Keegan Combes, a gifted young man from Skwah First Nation, was known as an accomplished chess player and pianist, a trades student, and someone who moved through the world with gentleness and depth. He lived with developmental disabilities and communicated in ways that reflected his own agency and comfort. In 2015, Keegan died at just 29 after an accidental poisoning and a delayed diagnosis, a loss that exposed the profound consequences of systemic and cultural racism within the health-care system. In the years since, his family and community have generously shared his story as a teaching gift to health-care providers across British Columbia. Remembering Keegan has become a catalyst for cultural safety and humility, inspiring reflection, accountability, and transformative change. His legacy—honored in ceremony, artwork, and learning—continues to guide the shift from a system rooted in sickness to one grounded in wellness.
Culturally unsafe encounters surrounding Kegans death:
Direct quote from Remembering Keegan: A BC First Nations Case Study Reflection |FNHA
Keegan’s story also demonstrates that his death was not a result of one mistake by “a bad apple,” but rather the result of a series of culturally unsafe and harmful encounters with a team of registered Canadian health professionals working in an urban setting that impacted their ability to provide high quality care and save his life. When responsibility cannot be put on a single person, it indicates that there is something wrong with the culture of the system. Systemic racism can therefore be understood, “not as a set of individually held beliefs or actions…but as a structure of indifference” affecting the likelihood of a good outcome.
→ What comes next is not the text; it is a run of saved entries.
-- ==== Sys2Proof/Laws/KeepsLockerDone.lean ====
section
/-!
SUPPORT. What the operations of completed Locker accesses keep (Laws/Keeps.lean), one lemma for each.
-/

namespace Sys2Proof.Machine

theorem lateAnswer_keeps {r0 : State} (r : LkRead) (a : Ans) (s : State) (hk : Keeps r0 s) :
    Keeps r0 (lateAnswer r a s) := by
  unfold lateAnswer
  repeat' with_reducible first
    | assumption | extract_lets | apply State.modPort_keeps | apply barrierRelease_keeps | apply countRefusal_keeps
    | apply deliver_keeps | apply Keeps.ite

theorem readResult_keeps {r0 : State} (r : LkRead) (s : State) (hk : Keeps r0 s) :
    Keeps r0 (readResult r s).1 := by
  unfold readResult
  repeat' with_reducible first
    | assumption | extract_lets | apply camEntryOf_keeps | apply queueCmd_keeps | apply takeUpCamNext_keeps
    | apply takeUpEngage_keeps | apply Keeps.ite | apply Keeps.ite_fst | apply Keeps.ite_snd | (intro _ _ _)
    | (intro _ _) | (simp only [Keeps.mk_iff]; apply Keeps.parts) | split

theorem replyLine_keeps {r0 : State} (p : Port) (k : ReadKey) (line : Nat) (d : Option (List Byte)) (s : State) (hk :
    Keeps r0 s) :
    Keeps r0 (replyLine p k line d s) := by
  unfold replyLine
  repeat' with_reducible first
    | assumption | extract_lets | apply endRead_keeps | apply lateAnswer_keeps | apply readResult_keeps
    | apply Keeps.ite | apply Keeps.ite_fst | apply Keeps.ite_snd | (intro _ _ _) | (intro _ _)
    | (simp only [Keeps.mk_iff]; apply Keeps.parts) | split

theorem lkReadTimeout_keeps {r0 : State} (p : Port) (k : ReadKey) (s : State) (hk : Keeps r0 s) :
    Keeps r0 (lkReadTimeout p k s) := by
  unfold lkReadTimeout
  repeat' with_reducible first
    | assumption | extract_lets | apply State.at_keeps | apply State.inc_keeps | apply endRead_keeps
    | apply lateAnswer_keeps | apply Keeps.ite | (intro _ _ _) | (intro _ _)
    | (simp only [Keeps.mk_iff]; apply Keeps.parts) | split

theorem lineRead_keeps {r0 : State} (j : LkJob) (r : LineRes) (s : State) (hk : Keeps r0 s) :
    Keeps r0 (lineRead j r s) := by
  unfold lineRead
  repeat' with_reducible first
    | assumption | extract_lets | apply armLine_keeps | apply camLine_keeps | apply prefetchLine_keeps
    | apply replyLine_keeps | apply scrubLine_keeps | apply Keeps.ite | (intro _ _ _) | (intro _ _)
    | (simp only [Keeps.mk_iff]; apply Keeps.parts) | split

theorem lineReadDone_keeps {r0 : State} (b : Fin 8) (s : State) (hk : Keeps r0 s) :
    Keeps r0 (lineReadDone b s) := by
  unfold lineReadDone
  split
  · exact hk
  · split
    · exact hk
    · split
      · exact hk
      · rename_i h
        have h1 := endAccess_keeps hk h
        exact Keeps.ite (lineRead_keeps _ _ _ (countLine_keeps _ _ _ _ h1)) (countLine_keeps _ _ _ _ h1)

theorem lineWritten_keeps {r0 : State} (j : LkJob) (ok : Bool) (s : State) (hk : Keeps r0 s) :
    Keeps r0 (lineWritten j ok s) := by
  unfold lineWritten
  repeat' with_reducible first
    | assumption | extract_lets | apply audit_keeps | apply auditPut_keeps | apply endTicket_keeps
    | apply imageLine_keeps | apply storeLine_keeps | apply traceLine_keeps | apply Keeps.ite | (intro _ _ _)
    | (intro _ _) | (simp only [Keeps.mk_iff]; apply Keeps.parts) | split

theorem lineWriteDone_keeps {r0 : State} (b : Fin 8) (rb1 rb2 : List Byte) (s : State) (hk : Keeps r0 s) :
    Keeps r0 (lineWriteDone b rb1 rb2 s) := by
  unfold lineWriteDone
  split
  · exact hk
  · split
    · exact hk
    · split
      · exact hk
      · rename_i h
        have h1 := fun line data => finishWrite_keeps (r0 := r0) line data rb1 rb2 _ (endAccess_keeps hk h)
        exact Keeps.ite (lineWritten_keeps _ _ _ (h1 _ _)) (h1 _ _)

/-- Keeping the stored limit words leaves what `Keeps` speaks of as it was. -/
theorem bkTable_keeps {r0 : State} (x : List Word) (s : State) (hk : Keeps r0 s) :
    Keeps r0 { s with sec := { s.sec with bkTable := x } } := Keeps.mk_iff.mpr hk.parts

theorem bkStoreDone_keeps {r0 : State} (ok : Bool) (s : State) (hk : Keeps r0 s) :
    Keeps r0 (bkStoreDone ok s) := by
  unfold bkStoreDone
  apply Keeps.ite hk
  extract_lets img b s1 s2
  have h1 : Keeps r0 s1 := Keeps.mk_iff.mpr hk.parts
  have h2 : Keeps r0 s2 := State.raise_keeps _ _ (State.set_keeps _ _ _ h1)
  clear_value s2
  apply Keeps.ite
  · exact audit_keeps _ _ _ _ _ _ _ (State.set_keeps _ _ _ (State.set_keeps _ _ _ (bkTable_keeps s2.bk.table _ (setImage_keeps _ _ h2))))
  · exact audit_keeps _ _ _ _ _ _ _ (State.raise_keeps _ _ h2)

end Sys2Proof.Machine
end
The important thing is not just how to keep bad health providers from harming patients, but also how to keep good providers from harming patients.
VI. Protecting your livelihood and organization
An ePCR is the definitive account of your clinical actions. Incomplete or absent documentation weakens your ability to defend your practice in the event of complaints or litigation. The law in Canada states that absent evidence to the contrary, if there is no documentation regarding care provided there is an assumption that nothing was done. Koziol v Joseph Brant Memorial Hospital SCC, (1978)
VII. What is not written did not occur
The Supreme Court of Canada has established that written notes, when taken contemporaneously (taken in the moment), by individuals trained to do so as part of their job should be received as prima facie evidence (or proof) of the facts stated therein (what is written is taken as fact). This also means that a court is open to decide that what is not written did not occur. Ares v Venner (1970). In the context of paramedics and EMRs completing documentation, the only witnesses to the event might be you, your partner and your documentation. If you find yourself giving testimony in court for any reason, what was documented is taken as fact and what was not documented did not happen despite your testimony.
VIII. Contemporaneous notes are taken as fact
Contemporaneous means notes taken while the event is occurring or immediately after the event. This means late entry of information (several hours to days later) may not be seen by a court to hold as much weight.
IX. Ownership of Documentation
BCEHS are merely custodians of the patient care record (ePCR), the owner of the information within the ePCR belongs to the patients. Paramedics and EMR have a professional responsibility to the patient to document all assessments, treatments and responses to those treatments. Paramedics and EMR’s have a fiduciary responsibility (legal position of trust) to act in the patient’s best interest and protect this information (Supreme Court of Canada ruling, McInerney vs MacDonald 1992). https://decisions.scc-csc.ca/scc-csc/scc-csc/en/item/884/index.do
If you make patient contact, then an ePCR MUST be done! Unauthorized deletion of an ePCR is NEVER acceptable, and violates BCHES policy, PHSA policy, The Emergency Health Services Act (EMA regulations reg 243/2024), and provincial law.